_PROBLEM REQUIREMENTS_:
Whenever a line in the records below holds the string "setDeRegs", copy it out.

_Saved entries_:

★ ★ ★ ★

-- ==== Sys2Proof/Laws/State.lean ====
section
/-! SUPPORT. One lemma per field per named update, so that no later proof unfolds a record update. -/

namespace Sys2Proof.Machine

variable (st : Status) (u : CipherUnit) (s : State) (c : Nat) (x : Context) (e : ErrCode) (r : ParamRegs)

@[simp] theorem raise_busy : (st.raise e).busy = false := rfl
@[simp] theorem raise_done : (st.raise e).done = st.done := rfl
@[simp] theorem raise_err : (st.raise e).err = true := rfl
@[simp] theorem raise_ovr : (st.raise e).ovr = st.ovr := rfl
@[simp] theorem raise_errCode : (st.raise e).errCode = e.code := rfl

@[simp] theorem clearErr_busy : st.clearErr.busy = st.busy := rfl
@[simp] theorem clearErr_done : st.clearErr.done = st.done := rfl
@[simp] theorem clearErr_err : st.clearErr.err = false := rfl
@[simp] theorem clearErr_ovr : st.clearErr.ovr = st.ovr := rfl
@[simp] theorem clearErr_errCode : st.clearErr.errCode = 0 := rfl

@[simp] theorem accept_busy : st.accept.busy = st.busy := rfl
@[simp] theorem accept_done : st.accept.done = false := rfl
@[simp] theorem accept_err : st.accept.err = false := rfl
@[simp] theorem accept_ovr : st.accept.ovr = st.ovr := rfl
@[simp] theorem accept_errCode : st.accept.errCode = 0 := rfl

@[simp] theorem start_busy : st.start.busy = true := rfl
@[simp] theorem start_done : st.start.done = st.done := rfl
@[simp] theorem start_err : st.start.err = st.err := rfl
@[simp] theorem start_ovr : st.start.ovr = st.ovr := rfl
@[simp] theorem start_errCode : st.start.errCode = st.errCode := rfl

@[simp] theorem complete_busy : st.complete.busy = false := rfl
@[simp] theorem complete_done : st.complete.done = true := rfl
@[simp] theorem complete_err : st.complete.err = st.err := rfl
@[simp] theorem complete_ovr : st.complete.ovr = st.ovr := rfl
@[simp] theorem complete_errCode : st.complete.errCode = st.errCode := rfl

@[simp] theorem drop_busy : st.drop.busy = st.busy := rfl
@[simp] theorem drop_done : st.drop.done = st.done := rfl
@[simp] theorem drop_err : st.drop.err = st.err := rfl
@[simp] theorem drop_ovr : st.drop.ovr = true := rfl
@[simp] theorem drop_errCode : st.drop.errCode = st.errCode := rfl

@[simp] theorem setContext_status : (u.setContext c x).status = u.status := rfl
@[simp] theorem setContext_regs : (u.setContext c x).regs = u.regs := rfl
@[simp] theorem setContext_ctx : (u.setContext c x).ctx = u.ctx := rfl
@[simp] theorem setContext_op : (u.setContext c x).op = u.op := rfl
@[simp] theorem setContext_src : (u.setContext c x).src = u.src := rfl
@[simp] theorem setContext_len : (u.setContext c x).len = u.len := rfl
@[simp] theorem setContext_dst : (u.setContext c x).dst = u.dst := rfl
@[simp] theorem setContext_k : (u.setContext c x).k = u.k := rfl
@[simp] theorem setContext_x : (u.setContext c x).x = u.x := rfl
@[simp] theorem setContext_key : (u.setContext c x).key = u.key := rfl
@[simp] theorem setContext_n : (u.setContext c x).n = u.n := rfl
@[simp] theorem setContext_phase : (u.setContext c x).phase = u.phase := rfl
@[simp] theorem setContext_pace : (u.setContext c x).pace = u.pace := rfl
@[simp] theorem setContext_bus : (u.setContext c x).bus = u.bus := rfl
@[simp] theorem setContext_draws : (u.setContext c x).draws = u.draws := rfl

@[simp] theorem setCuBus_context (b : List Bool) : (setCuBus s b).cu.context c = s.cu.context c := rfl

@[simp] theorem setDeRegs_regs : (setDeRegs s r).de.regs = r := rfl
@[simp] theorem setDeRegs_status : (setDeRegs s r).de.status = s.de.status := rfl
@[simp] theorem setDeRegs_cu : (setDeRegs s r).cu = s.cu := rfl
@[simp] theorem setDeRegs_mem : (setDeRegs s r).mem = s.mem := rfl
@[simp] theorem setDeRegs_params : (setDeRegs s r).params = s.params := rfl
@[simp] theorem setDeRegs_inputs : (setDeRegs s r).inputs = s.inputs := rfl

@[simp] theorem setCuRegs_regs : (setCuRegs s r).cu.regs = r := rfl
@[simp] theorem setCuRegs_status : (setCuRegs s r).cu.status = s.cu.status := rfl
@[simp] theorem setCuRegs_de : (setCuRegs s r).de = s.de := rfl
@[simp] theorem setCuRegs_mem : (setCuRegs s r).mem = s.mem := rfl
@[simp] theorem setCuRegs_params : (setCuRegs s r).params = s.params := rfl
@[simp] theorem setCuRegs_inputs : (setCuRegs s r).inputs = s.inputs := rfl

variable (op : CipherOp)

@[simp] theorem cipherLatch_status : (cipherLatch op c u).status = u.status := rfl
@[simp] theorem cipherLatch_regs : (cipherLatch op c u).regs = u.regs := rfl
@[simp] theorem cipherLatch_ctxs : (cipherLatch op c u).ctxs = u.ctxs := rfl
@[simp] theorem cipherLatch_ctx : (cipherLatch op c u).ctx = BitVec.ofNat 8 c := rfl
@[simp] theorem cipherLatch_op : (cipherLatch op c u).op = op := rfl
@[simp] theorem cipherLatch_src : (cipherLatch op c u).src = u.regs.src := rfl
@[simp] theorem cipherLatch_len : (cipherLatch op c u).len = u.regs.len := rfl
@[simp] theorem cipherLatch_dst : (cipherLatch op c u).dst = u.regs.dst := rfl
@[simp] theorem cipherLatch_k : (cipherLatch op c u).k = u.k := rfl
@[simp] theorem cipherLatch_x : (cipherLatch op c u).x = u.x := rfl
@[simp] theorem cipherLatch_key : (cipherLatch op c u).key = u.key := rfl
@[simp] theorem cipherLatch_n : (cipherLatch op c u).n = u.n := rfl
@[simp] theorem cipherLatch_phase : (cipherLatch op c u).phase = u.phase := rfl
@[simp] theorem cipherLatch_pace : (cipherLatch op c u).pace = u.pace := rfl
@[simp] theorem cipherLatch_bus : (cipherLatch op c u).bus = u.bus := rfl
@[simp] theorem cipherLatch_draws : (cipherLatch op c u).draws = u.draws := rfl
@[simp] theorem cipherLatch_context (c' : Nat) : (cipherLatch op c u).context c' = u.context c' := rfl

@[simp] theorem cipherAtOnce_status : (cipherAtOnce op c u).status = u.status.accept.complete := rfl
@[simp] theorem cipherAtOnce_regs : (cipherAtOnce op c u).regs = u.regs := rfl
@[simp] theorem cipherAtOnce_ctxs : (cipherAtOnce op c u).ctxs = u.ctxs := rfl
@[simp] theorem cipherAtOnce_ctx : (cipherAtOnce op c u).ctx = BitVec.ofNat 8 c := rfl
@[simp] theorem cipherAtOnce_op : (cipherAtOnce op c u).op = op := rfl
@[simp] theorem cipherAtOnce_src : (cipherAtOnce op c u).src = u.regs.src := rfl
@[simp] theorem cipherAtOnce_len : (cipherAtOnce op c u).len = u.regs.len := rfl
@[simp] theorem cipherAtOnce_dst : (cipherAtOnce op c u).dst = u.regs.dst := rfl
@[simp] theorem cipherAtOnce_k : (cipherAtOnce op c u).k = u.k := rfl
@[simp] theorem cipherAtOnce_x : (cipherAtOnce op c u).x = u.x := rfl
@[simp] theorem cipherAtOnce_key : (cipherAtOnce op c u).key = u.key := rfl
@[simp] theorem cipherAtOnce_n : (cipherAtOnce op c u).n = u.n := rfl
@[simp] theorem cipherAtOnce_phase : (cipherAtOnce op c u).phase = u.phase := rfl
@[simp] theorem cipherAtOnce_pace : (cipherAtOnce op c u).pace = u.pace := rfl
@[simp] theorem cipherAtOnce_bus : (cipherAtOnce op c u).bus = u.bus := rfl
@[simp] theorem cipherAtOnce_draws : (cipherAtOnce op c u).draws = u.draws := rfl
@[simp] theorem cipherAtOnce_context (c' : Nat) : (cipherAtOnce op c u).context c' = u.context c' := rfl

@[simp] theorem cipherStart_status : (cipherStart op c u).status = u.status.accept.start := rfl
@[simp] theorem cipherStart_regs : (cipherStart op c u).regs = u.regs := rfl
@[simp] theorem cipherStart_ctxs : (cipherStart op c u).ctxs = u.ctxs := rfl
@[simp] theorem cipherStart_ctx : (cipherStart op c u).ctx = BitVec.ofNat 8 c := rfl
@[simp] theorem cipherStart_op : (cipherStart op c u).op = op := rfl
@[simp] theorem cipherStart_src : (cipherStart op c u).src = u.regs.src := rfl
@[simp] theorem cipherStart_len : (cipherStart op c u).len = u.regs.len := rfl
@[simp] theorem cipherStart_dst : (cipherStart op c u).dst = u.regs.dst := rfl
@[simp] theorem cipherStart_k : (cipherStart op c u).k = 0 := rfl
@[simp] theorem cipherStart_x : (cipherStart op c u).x = 0 := rfl
@[simp] theorem cipherStart_key : (cipherStart op c u).key = [] := rfl
@[simp] theorem cipherStart_n : (cipherStart op c u).n = 0 := rfl
@[simp] theorem cipherStart_phase : (cipherStart op c u).phase = .readKey := rfl
@[simp] theorem cipherStart_pace : (cipherStart op c u).pace = u.pace := rfl
@[simp] theorem cipherStart_bus : (cipherStart op c u).bus = u.bus := rfl
@[simp] theorem cipherStart_draws : (cipherStart op c u).draws = u.draws := rfl
@[simp] theorem cipherStart_context (c' : Nat) : (cipherStart op c u).context c' = u.context c' := rfl

@[simp] theorem context_setContext_same : (u.setContext c x).context c = x := by
  simp [CipherUnit.context, CipherUnit.setContext]

/-- Writing one context leaves every context of another slot alone. -/
theorem context_setContext_other {c' : Nat} (h : slot c' ≠ slot c) :
    (u.setContext c x).context c' = u.context c' := by
  have h' : (slot c).val ≠ (slot c').val := fun k => h (Fin.ext k.symm)
  simp only [CipherUnit.context, CipherUnit.setContext]
  exact Vector.getElem_set_ne _ _ h'

/-- A context number below 32 names its own slot. -/
theorem slot_val {c : Nat} (h : c < 32) : (slot c).val = c := Nat.mod_eq_of_lt h

/-- Two context numbers below 32 that differ name different slots. -/
theorem slot_ne {c c' : Nat} (h : c < 32) (h' : c' < 32) (hn : c' ≠ c) : slot c' ≠ slot c := fun k =>
  hn (by rw [← slot_val h, ← slot_val h', k])

/-- N_CTX is at most 32 (R8). -/
theorem nCtx_le (p : Params) : nCtx p ≤ 32 := by
  have := p.lastCtx.isLt
  simp only [nCtx]
  omega

/-- N_CTX is at least 1 (R8). -/
theorem nCtx_pos (p : Params) : 0 < nCtx p := Nat.succ_pos _

end Sys2Proof.Machine
end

★ ★ ★ ★

_EXERCISE RESPONSE_:
@[simp] theorem setDeRegs_regs : (setDeRegs s r).de.regs = r := rfl
@[simp] theorem setDeRegs_status : (setDeRegs s r).de.status = s.de.status := rfl
@[simp] theorem setDeRegs_cu : (setDeRegs s r).cu = s.cu := rfl
@[simp] theorem setDeRegs_mem : (setDeRegs s r).mem = s.mem := rfl
@[simp] theorem setDeRegs_params : (setDeRegs s r).params = s.params := rfl
@[simp] theorem setDeRegs_inputs : (setDeRegs s r).inputs = s.inputs := rfl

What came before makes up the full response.